AWS outage killed some cloudy servers, recovery time is uncertain
‘Power event’ blamed, hit subset of kit in US-EAST-1
Updated Parts of Amazon Web Services' US-East-1 region have experienced about half an hour of downtime, but some customers' instances and data can't be restored because the hardware running them appears to have experienced complete failure.
The cloud colossus’ status page reports an investigation of “connectivity issues affecting some instances in a single Availability Zone in the US-EAST-1 Region” as of 3:13 PM PDT on Thursday, May 31.
A 3:42 PM update confirmed “an issue in one of the datacenters that makes up one of US-EAST-1 Availability Zones. This was a result of a power event impacting a small percentage of the physical servers in that datacenter as well as some of the networking devices.”
“Customers with EC2 instances in this availability zone may see issues with connectivity to the affected instances. We are seeing recovery and continue to work toward full resolution.
By 4:29 PM the company said it had “restored power to the vast majority of the affected instances and continue to work towards full recovery.”
Cloud is a six-horse race, and three of those have been lappedREAD MORE
AWS’ EC2, Relational Database Service, Workspaces and Redshift were all impacted.
Plenty of AWS users took to Twitter to apologise for the outage’s effect on their services. One such complainant was Open Whisper Systems, maker of the Signal secure messaging service. Signal and AWS recently clashed over “domain fronting” , a technique Signal uses to enhance privacy but which AWS doesn’t like because it exposes it to risk.
Amazon threatens to suspend Signal's AWS account over censorship circumvention: https://t.co/8llgFKoCGY— Signal (@signalapp) May 1, 2018
Some saw Signal going dark as evidence AWS had booted the company off its platform. Happily, Signal was just a victim of the outage like plenty of others.
The Signal service has recovered from an outage that was caused by data center power issues.

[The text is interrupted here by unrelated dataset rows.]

/-! ## Spare slots -/

/-- CLAIM (R363): a controller's claim received on one channel in the claim slot of the present bus cycle; both halves serve
it at the end of the bus cycle. -/
def claimFrame (h : Half) (port : Nat) (f : Frame) (s : State) : State :=
  let p := portOf s h port
  if !chanUp s h || s.bus.dormant || !portLive s h port || !p.integ || p.closed then s
  else if !(frameOk s port f 0x80 11 s.bus.counter 4 (f.flags < 2) && f.body.length = 4 && field f.body 0 1 ≤ 4 &&
      field f.body 1 3 = 0 && bit (((modeNow s).map (·.claimMask)).getD 0) port) then discard h port s
  else
    let s := stamp (txQueue h + 1) 6 (welongStamp s h f.counter 11 port true 170500) s
    let c := (port + 1, field f.body 0 1)
    { s with bus := { s.bus with claims := if s.bus.claims.any (fun x => x.1 = c.1) then s.bus.claims else s.bus.claims ++ [c] } }

/-- CLAIM (R363). -/
def execClaimFrame (h : Half) (port : Nat) (f : Frame) (s : State) : Host.Outcome State Fault Refusal :=
  .next (claimFrame h port f s)

/-- Spare slots of the mode in force, ascending. -/
def spareSlots (s : State) : List Nat :=
  (((modeNow s).map (fun m => (m.slots.filter (fun r => r.kind = 4)).map (·.slot))).getD []).foldl
    (fun a v => insertSorted v a) []

/-- One claim served (R363): the lowest free slots up to its count, or its highest ones released. -/
def serveClaim (node count : Nat) (s : State) : State :=
  let mine := (s.bus.spare.filter (fun p => p.2 = node)).map (·.1)
  let free := (spareSlots s).filter (fun n => (tabFind s.bus.spare n).isNone)
  let got := if count ≤ mine.length then mine.take count else mine ++ free.take (count - mine.length)
  let t := (s.bus.spare.filter (fun p => p.2 ≠ node))
  let t := got.foldl (fun t n => tabPut t n node) t
  let changed := t ≠ s.bus.spare
  let s := { s with bus := { s.bus with spare := t, acks := s.bus.acks ++ [(node, got)] } }
  if changed || got.length < count then raiseEv 25 node s else s

/-- The claims of a bus cycle in ascending node number. -/
def serveClaims (s : State) : State :=
  let l := s.bus.claims
  let s := { s with bus := { s.bus with claims := [], acks := [] } }
  (List.range 17).foldl (fun s n =>
    match l.find? (fun c => c.1 = n) with
    | some c => serveClaim n c.2 s
    | none => s) s

/-! ## Schedule modes -/

/-- Outcome of a mode request (Table 9.16) with its reply. -/
def modeReply (code : Nat) (s : State) : State × Nat × List Byte :=
  ({ s with bus := { s.bus with outcome := code } }, functionReply (if code = 0x6001 then 0 else code) [])

/-- The switch counter (R365): smallest multiple of lcm(L_old, L_new) at or above c_a + 4 × L_old + 16. -/
def switchCounter (ca lOld lNew : Nat) : Nat :=
  let m := Nat.lcm lOld lNew
  (ca + 4 * lOld + 16 + m - 1) / m * m
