/-- One mode of the schedule (R70, R344, R489). -/
def modeBad (ports : Nat) (paired : Bool) (bound : List Nat) (m : ModeRec) : Bool :=
  let trunk := trunkPort ports + 1
  let known (n : Nat) : Bool := bound.contains (n - 1) && n ≠ 0 || (paired && n = trunk)
  let nodes := (List.range 17)
  let service (a b : Nat) : Bool := m.slots.any (fun t => t.kind = 2 && t.sender = a && bit t.dests b && 2 ^ t.exp ≤ m.lCyc)
  let beat (c a b : Nat) : Bool := m.slots.any (fun t => t.kind = 1 && bit t.chans c && t.exp = 0 && t.sender = a && bit t.dests b)
  !m.keepsHead || !inside 4 200 m.lCyc || !inside 250000 4000000 m.busNs || m.busNs % 1000 ≠ 0 ||
  !inside 2000000 100000000 (m.busNs * m.lCyc) || 2400 < m.prec + 2 * m.guardNs || 255 < m.slots.length ||
  m.slots.any (fun t => t.start < 174000 || m.busNs < t.start + t.len + 4000 ||
    2 * t.len < 200 + m.prec + 2 * m.guardNs + 2 * kindWire t.kind || 2 ^ t.exp ≤ t.phase) ||
  (repeated (m.slots.map (·.slot))).isSome || anyMeet m.slots ||
  bound.any (fun p => !service 0 (p + 1) || !service (p + 1) 0) ||
  nodes.any (fun n => 64 < (m.slots.filter (fun t => t.sender = n || bit t.dests n)).length) ||
  (m.syncNodes.filter (· ≠ 0xFF)).any (fun n => !known n) || m.coldNodes.any (fun n => !known n || !m.syncNodes.contains n) ||
  (ports = 8 && ((m.syncNodes.filter (· ≠ 0xFF)).any (8 < ·) ||
    m.slots.any (fun t => (t.sender ≠ 0xFE && 8 < t.sender) || (destNodes t.dests).any (8 < ·)))) ||
  (paired && (!m.syncNodes.contains trunk ||
    [0, 1].any (fun c => !beat c 0 trunk || !beat c trunk 0)))

/-- SCHEDULE (R70, R344, R489). -/
def checkSchedule (ports : Nat) (paired : Bool) (st : Station) : Refused := firstRefusal [
  (repeated (st.modes.map (·.num))).map (fun n => (0x0307, n)),
  breach 0x0307 (!st.modes.any (fun m => m.num = 0)) 0,
  bad 0x0307 st.modes (modeBad ports paired (boundPorts st)) (·.num)]

/-- The content checks in the order of Table 2.11. -/
def checkContent (ports own : Nat) (paired : Bool) (st : Station) : Refused := firstRefusal [
  checkRange st, checkCapacity st, checkReference own st, checkChainage st, checkRoutes st, checkGraph st,
  checkBinding ports paired st, checkSchedule ports paired st]

end Sys2Proof.Machine
end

We appreciate your patience as we worked towards resolution, and we'll continue to make additional improvements. Want to help? We are hiring Server Developers: https://t.co/QcCbR3Ia79— Signal (@signalapp) May 31, 2018
All other AWS regions appear to be working just fine at the time of writing. If AWS offers new information, we’ll update this story. ®
7:30 PM PDT June 1st: AWS has now revealed more detail about the outage.
"Beginning at 2:52 PM PDT a small percentage of EC2 servers lost power in a single Availability Zone in the US-EAST-1 Region," the company's guidance now says.
"This resulted in some impaired EC2 instances and degraded performance for some EBS volumes in the affected Availability Zone."
"Power was restored at 3:22 PM PDT" and that fixed most problems. But the company says some instances haven't come back yet because they were "hosted on hardware which was adversely affected by the loss of power."
"While we will continue to work to recover all affected instances and volumes, for immediate recovery, we recommend replacing any remaining affected instances or volumes if possible," it added.